Installation (Linux)

1. Open the env_hydraprot.yml file and modify the last line to specify the desired installation location. For example, change prefix: /home/********/miniconda3/envs/hydraprot to prefix: /home/myplace/miniconda3/envs/hydraprot.

2. Create the HydraProt environment by running the following command in your terminal:

conda env create -f ./env_hydraprot.yml

3. Whenever you want to work on the project, activate the HydraProt environment by executing the following command in the terminal:

conda activate hydraprot

4. Download from zenodo https://doi.org/10.5281/zenodo.10517963, checkpoints of the models, the datasets used in this work, and the pdb of the presented results. Extract the files in the main directory of the project.

Usage

Inference

To perform inference using HydraProt, follow these steps:

  1. Open the params/prediction_params.py file.

  2. Add your path to the directory with the PDB files you want to hydrate, line 9 config.pdb_path.

  3. If you want to hydrate a subset of the PDBs within this directory, give the list of these files to config.pdb_list_path in line 11.

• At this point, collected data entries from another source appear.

/-- RANGE where an entry's range depends on the state, or is no single interval. -/
def State.rangeOk (s : State) (index sub v : Nat) : Bool :=
  if 0x1110 ≤ index && index < 0x1120 then
    sub ≠ 1 || v = 1 || (decide (s.odGet 0x1100 4 ≠ index - 0x1110) && decide (s.odGet 0x1100 5 ≠ index - 0x1110))
  else if 0x2010 ≤ index && index < 0x2018 then v = 0 || (40 ≤ v && v ≤ 650)
  else if 0x2620 ≤ index && index < 0x2628 then
    if sub = 4 then v + s.odGet index 5 ≤ 65536 else if sub = 5 then s.odGet index 4 + v ≤ 65536 else true
  else if 0x3000 ≤ index && index < 0x4000 then
    let p := (index - 0x3000) / 0x200
    if (index - 0x3000) % 0x200 = 0x60 && sub = 1 then (s.recordNo v (some p)).isSome else true
  else
    match index, sub with
    | 0x1100, 4 => s.rankSlotOk v
    | 0x1100, 5 => s.rankSlotOk v
    | 0x1180, 2 => v < s.ryc.logCount && s.ryc.logCount ≤ v + 4096
    | 0x2001, 1 => 0x3DCCCCCD ≤ v && v ≤ 0x40A00000
    | 0x2002, 1 => v = 0 || v + 50 ≤ s.odGet 0x2001 5
    | 0x2002, 2 => v ≤ 650
    | 0x2004, 7 => v < s.rst.history.length
    | 0x2004, 0x0E => s.rel.samples.any (fun x => decide (x.no = v))
    | 0x2100, 6 => v % 4096 = 0 && v ≤ 0xBFF000
    | 0x2201, 2 => v + s.odGet 0x2201 3 ≤ 7584 && s.regionsFit v (s.odGet 0x2201 3)
    | 0x2201, 3 => v + s.odGet 0x2201 2 ≤ 7584 && s.regionsFit (s.odGet 0x2201 2) v
    | 0x2701, 4 => (s.recordNo v none).isSome
    | 0x2900, 4 => bitOf v 3 && bitOf v 4 && bitOf v 5 && bitOf v 9
    | 0x2910, 1 => v < 2048
    | 0x2920, 2 => s.counterOk (s.odGet 0x2920 1) v
    | 0x2920, 4 => v < 2 ^ 48
    | 0x2920, 5 =>
      let k := s.odGet 0x2920 1
      let c := (s.ctr k).control.toNat
      v = 255 || (288 ≤ k && v < 8 && ctFilterEn c && ctFilter c = v)
    | 0x2A10, 3 => 4096 ≤ v && v ≤ (if s.stageKind = 1 then 268435456 else 1073741824)
    | 0x2A10, 4 => v ≠ 1 || s.stageSizeOk
    | 0x5000, 1 => v < 8 || v = 0x80 || v = 255
    | 0x5000, 3 => v % 64 = 0
    | _, _ => true

/-- The interval that the entry's row states. -/
def OdRow.inRange (r : OdRow) (v : Nat) : Bool :=
  match r.range, r.ty with
  | none, _ => true
  | some _, .enum => true
  | some (lo, hi), _ => lo ≤ v && v ≤ hi

/-- Two ranges of channels share a number. -/
def channelsMeet (b c b' c' : Nat) : Bool := decide (0 < c) && decide (0 < c') && decide (b < b' + c') && decide (b' < b + c)

/-- UNIQUE (R400, R401, R438, R546): the rank slots, every credential's key, the partitions' addresses and channels. -/
def State.uniqueOk (s : State) (index sub v : Nat) : Bool :=
  let keyFree (self : Nat) : Bool :=
    v = 0 || ((upto 16).all (fun i => 0x1110 + i = self || s.odGet (0x1110 + i) 2 ≠ v)
      && (upto 32).all (fun i => wIx (i / 4) (0x10 + i % 4) = self || s.odGet (wIx (i / 4) (0x10 + i % 4)) 1 ≠ v))
  if 0x1110 ≤ index && index < 0x1120 then sub ≠ 2 || keyFree index
  else if 0x3000 ≤ index && index < 0x4000 then
    let off := (index - 0x3000) % 0x200
    !(0x10 ≤ off && off < 0x14 && sub = 1) || keyFree index
  else if 0x2620 ≤ index && index < 0x2628 then
    let others := (upto 8).filter (fun p => decide (0x2620 + p ≠ index))
    if sub ≤ 3 then v = 0 || others.all (fun p => [1, 2, 3].all (fun k => s.odGet (0x2620 + p) k ≠ v))
    else
      let (b, c) := if sub = 4 then (v, s.odGet index 5) else (s.odGet index 4, v)
      others.all (fun p => !channelsMeet b c (s.odGet (0x2620 + p) 4) (s.odGet (0x2620 + p) 5))
  else
    match index, sub with
    | 0x1100, 4 => v = 255 || s.odGet 0x1100 5 ≠ v
    | 0x1100, 5 => v = 255 || s.odGet 0x1100 4 ≠ v
    | _, _ => true

/-- LENGTH, ENCODING, RANGE, UNIQUE and COMMAND_BUSY of a whole value (R396). -/
def State.valueCode (s : State) (r : OdRow) (index sub : Nat) (bs : List Byte) : Nat :=
  let v := leNat bs
  if !r.ty.lengthOk bs.length then 0x0301
  else if !OdTy.encodingOk r bs then 0x0303
  else if index = 0x2A10 && sub = 6 then (s.chunkWrite bs).1
  else if !r.inRange v || !s.rangeOk index sub v
      || (r.access = .cmd && !((cmdRange index sub).1 ≤ v && v ≤ (cmdRange index sub).2)) then 0x0302
  else if !s.uniqueOk index sub v then 0x0304
  else if r.access = .cmd && s.odGet index sub = 1 && s.ryc.lastCmd.find (odKey index sub) ≠ some v then 0x0402
  else 0

/-- The counter that a write of counter_select would select. -/
def selected (index sub : Nat) (bs : List Byte) : Option Nat :=
  if index = 0x2920 && sub = 1 then some (leNat bs) else none

/-- A component is restarting on the die of the port (R359): od_server, which serves every entry. -/
def State.serverRestarting (s : State) (port : Nat) : Bool := s.serverUp && (s.comp port 2).state = .restarting

/-- Everything of R396 from NO_INDEX to RESTARTING for an access; `bs` is the value of a write where it is known. -/
def State.accessCode (s : State) (w : Who) (write : Bool) (index sub port : Nat) (bs : Option (List Byte)) : Nat :=
  let c := s.rightsCode w write index sub (bs.bind (selected index sub))
  if c ≠ 0 then c
  else
    let access := odAccess index sub
    if write && (access = .ro || (index = 0x2920 && sub = 5 && s.odGet 0x2920 1 < 288)) then 0x0202
    else if !write && access = .wo then 0x0203
    else if !s.served index sub || !s.entryState write index sub (bs.map leNat) then 0x0401
    else if s.serverRestarting port then 0x0902
    else 0

/-- The whole check of a write with its value. -/
def State.writeCode (s : State) (w : Who) (index sub port : Nat) (bs : List Byte) : Nat :=
  let c := s.accessCode w true index sub port (some bs)
  if c ≠ 0 then c
  else
    match odFind index sub with
    | some r => s.valueCode r index sub bs
    | none => 0x0102

/-! ### What an accepted write does -/

/-- Close every session that was opened with a credential (R401). -/
def State.closeCredential (s : State) (credential : Nat) : State :=
  (upto 16).foldl (fun s j =>
    let x := s.rsess j
    if x.state ≠ .free && x.credential.toNat = credential then s.closeSession j else s) s

/-- A value that is committed before it stands (R380, R391): a commit that fails leaves it as it was. -/
def State.commitEntry (s : State) (index sub v : Nat) (ok : Bool) : Nat × State :=
  match s.psCommit [1] ok with
  | (true, s) =>
    let s := s.odSet index sub v
    let s := if 0x1110 ≤ index && index < 0x1120 then s.closeCredential (0xFF00 + (index - 0x1110))
      else if 0x3000 ≤ index && index < 0x4000 && 0x10 ≤ (index - 0x3000) % 0x200 && (index - 0x3000) % 0x200 < 0x14 then
        s.closeCredential (256 * ((index - 0x3000) / 0x200) + ((index - 0x3000) % 0x200 - 0x10))
      else s
    (0, s)
  | (false, s) => (0x0601, s)

/-- A volatile value. -/
def State.setEntryValue (s : State) (index sub : Nat) (bs : List Byte) : State :=
  let v := leNat bs
  let k := s.odGet 0x2920 1
  match index, sub with
  | 0x2920, 2 => s.writeCounter k v
  | 0x2920, 3 => s.putCtr k { s.ctr k with threshold := BitVec.ofNat 48 v }
  | 0x2920, 4 => s.putCtr k { s.ctr k with value := BitVec.ofNat 48 v }
  | 0x2920, 5 => s.putCtr k { s.ctr k with assign := v }
  | _, _ => s.odSet index sub v

/-- The close of session record j (R402). -/
def State.closeByEntry (s : State) (j : Nat) : State :=
  if (s.rsess j).state = .free then s.odSet (0x1130 + j) 8 3 else (s.closeSession j).odSet (0x1130 + j) 8 2

/-- A control command of R170 by its code. -/
def State.controlCode (s : State) (q v : Nat) : Nat × State :=
  match v with
  | 1 => s.enableQueue q
  | 2 => s.pauseQueue q
  | 3 => s.resumeQueue q
  | 4 => s.restartQueue q none
  | 5 => s.flush q
  | _ => s.disableQueue q

/-- A control command of R170 on the selected queue: PAUSE, FLUSH and DISABLE run until its descriptors have completed. -/
def State.queueControl (s : State) (v : Nat) : State :=
  let q := s.odGet 0x2310 1
  let (c, s) := s.controlCode q v
  if c ≠ 0 then s.odSet 0x2310 5 3
  else if (v = 2 || v = 5 || v = 6) && (s.queue q).atWork then
    (s.updQueue q (fun x => { x with watched := true })).odSet 0x2310 5 1
  else s.odSet 0x2310 5 2

/-- The self-test that an entry or CORE_CONTROL orders (R140). -/
def State.selfTestByEntry (s : State) (n : Nat) : State :=
  if (s.core n).role = .inService then (s.odSet (0x2110 + n) 0x11 1).orderTest n else s.odSet (0x2110 + n) 0x11 3

/-- An action of a core's record. -/
def State.coreAct (s : State) (n sub v : Nat) : State :=
  match sub with
  | 0x10 => if s.coreResetOk n then s.startCoreReset n 0x0C else s.odSet (0x2110 + n) 0x10 3
  | 0x11 => s.selfTestByEntry n
  | _ => s.injectResidue n v

/-- The action of a cmd entry of a record that stands alone. -/
def State.actSingle (s : State) (index sub v : Nat) (r : StartReport) : State :=
  if index = 0x2000 && sub = 2 then s.stateCommand v .entry
  else if index = 0x2004 && sub = 9 then s.modReset r
  else if index = 0x2004 && sub = 0x0A then s.warmReset 4 r
  else if index = 0x2004 && sub = 0x0B then s.returnToService r
  else if index = 0x2150 && sub = 0x0B then s.reloadRuntime r.runtime
  else if index = 0x2201 && sub = 0x0C then s.eraseObject v
  else if index = 0x2201 && sub = 0x0D then s.eraseAll v
  else if index = 0x2310 && sub = 5 then s.queueControl v
  else if index = 0x2600 && sub = 0x0A then s.switchOver v
  else if index = 0x2750 && sub = 3 then s.odSet 0x2750 3 (if s.swapOk (s.odGet 0x2750 2) then 1 else 3)
  else if index = 0x2750 && sub = 6 then s.odSet 0x2750 6 1
  else if index = 0x2900 && sub = 9 then (if v = 1 then s.orderFreeze else s.resumeCounters 9)
  else if index = 0x2900 && sub = 0x0B then (if v = 1 then s.takeSnapshot else s.snapshotResume)
  else if index = 0x2910 && sub = 5 then s.injectSource
  else if index = 0x2A10 && sub = 4 then (if v = 1 then s.stageOpen.2 else if v = 2 then s.stageDiscard else (s.stageArm r).2)
  else if index = 0x2A20 && sub = 0x0F then (s.usePrevious r).2
  else if index = 0x5000 && sub = 2 then (if v = 1 then s.openDebug else s.closeDebug)
  else s

/-- The action that a cmd write starts. A swap, a requalification and a diagnosis start here; the commands CORE_SWAP,
REQUALIFY and RUN_DIAGNOSTICS bring what the devices found and end them. -/
def State.act (s : State) (index sub v : Nat) (r : StartReport) : State :=
  if 0x1130 ≤ index && index < 0x1140 then s.closeByEntry (index - 0x1130)
  else if 0x2110 ≤ index && index < 0x2122 then s.coreAct (index - 0x2110) sub v
  else if 0x2210 ≤ index && index < 0x2254 then
    let n := index - 0x2210
    s.retireEntry n
  else if 0x2510 ≤ index && index < 0x2516 then s.orderRestart (index - 0x2510)
  else if 0x2610 ≤ index && index < 0x2616 then
    let p := index - 0x2610
    if sub = 0x0F then
      s.odSet index 0x0F (if 2 ≤ p && ((s.port p).role = .standby || (s.port p).role = .down) then 1 else 3)
    else s.portReturn p
  else if 0x2710 ≤ index && index < 0x2720 then
    if sub = 0x0B then s.passStart (index - 0x2710) true else s.reportReplica (index - 0x2710) v
  else if 0x3000 ≤ index && index < 0x4000 then
    let p := (index - 0x3000) / 0x200
    if s.rst.due.isSome then s
    else if (s.part p).state = .free then s.odSet index 0x0D 3
    else (s.startScrub p false).odSet index 0x0D 1
  else s.actSingle index sub v r

/-- Apply a write that passed its checks: STORE_FAILED or 0, and the state. `running` says whether the same value of a
cmd entry is running or has started in the same window: nothing starts twice (R380, R393). -/
def State.applyWrite (s : State) (index sub : Nat) (bs : List Byte) (running ok : Bool) (r : StartReport) : Nat × State :=
  let v := leNat bs
  match odAccess index sub with
  | .rwp => s.commitEntry index sub v ok
  | .rw => if index = 0x5000 && sub = 4 then (if (s.writeDebug bs).1 then (0, (s.writeDebug bs).2) else (0x0302, s))
      else (0, s.setEntryValue index sub bs)
  | .wo => s.chunkWrite bs
  | .cmd =>
    if running then (0, s)
    else (0, (s.setRyc { s.ryc with lastCmd := s.ryc.lastCmd.put (odKey index sub) v }).act index sub v r)
  | .ro => (0, s)

/-- A write that does not come through a command window: the checks and the effect at once. -/
def State.writeNow (s : State) (w : Who) (index sub : Nat) (bs : List Byte) (ok : Bool) : State :=
  if s.writeCode w index sub 0 bs = 0 then (s.applyWrite index sub bs false ok {}).2 else s

end Sys2Proof.Machine
end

  4. Select the cap for your prediction based on your preference, default is at 0.05 for high recall predictions, line 42 config.final_cap.

  5. Finally, define the directory you want to save the results, line 48 config.results_dir.

  6. Optional, if it is needed based on your machine specification you will need to adjust line 24 config.device, line 25 config.unet_batch_size, and line 40 config.mlp_batch_size. These parameters have been adjusted for a CUDA device with 4GB of RAM.

# Then execute
python predict.py

Create Dataset for the 3D-Unet

  1. Open with Jupyter Lab the Jupyter Notebook datasets/create_datasets/create_unet_dataset.ipynb.

  2. Change the variables h5_dir, training_list, pdb_path, and validation_list to your parameters.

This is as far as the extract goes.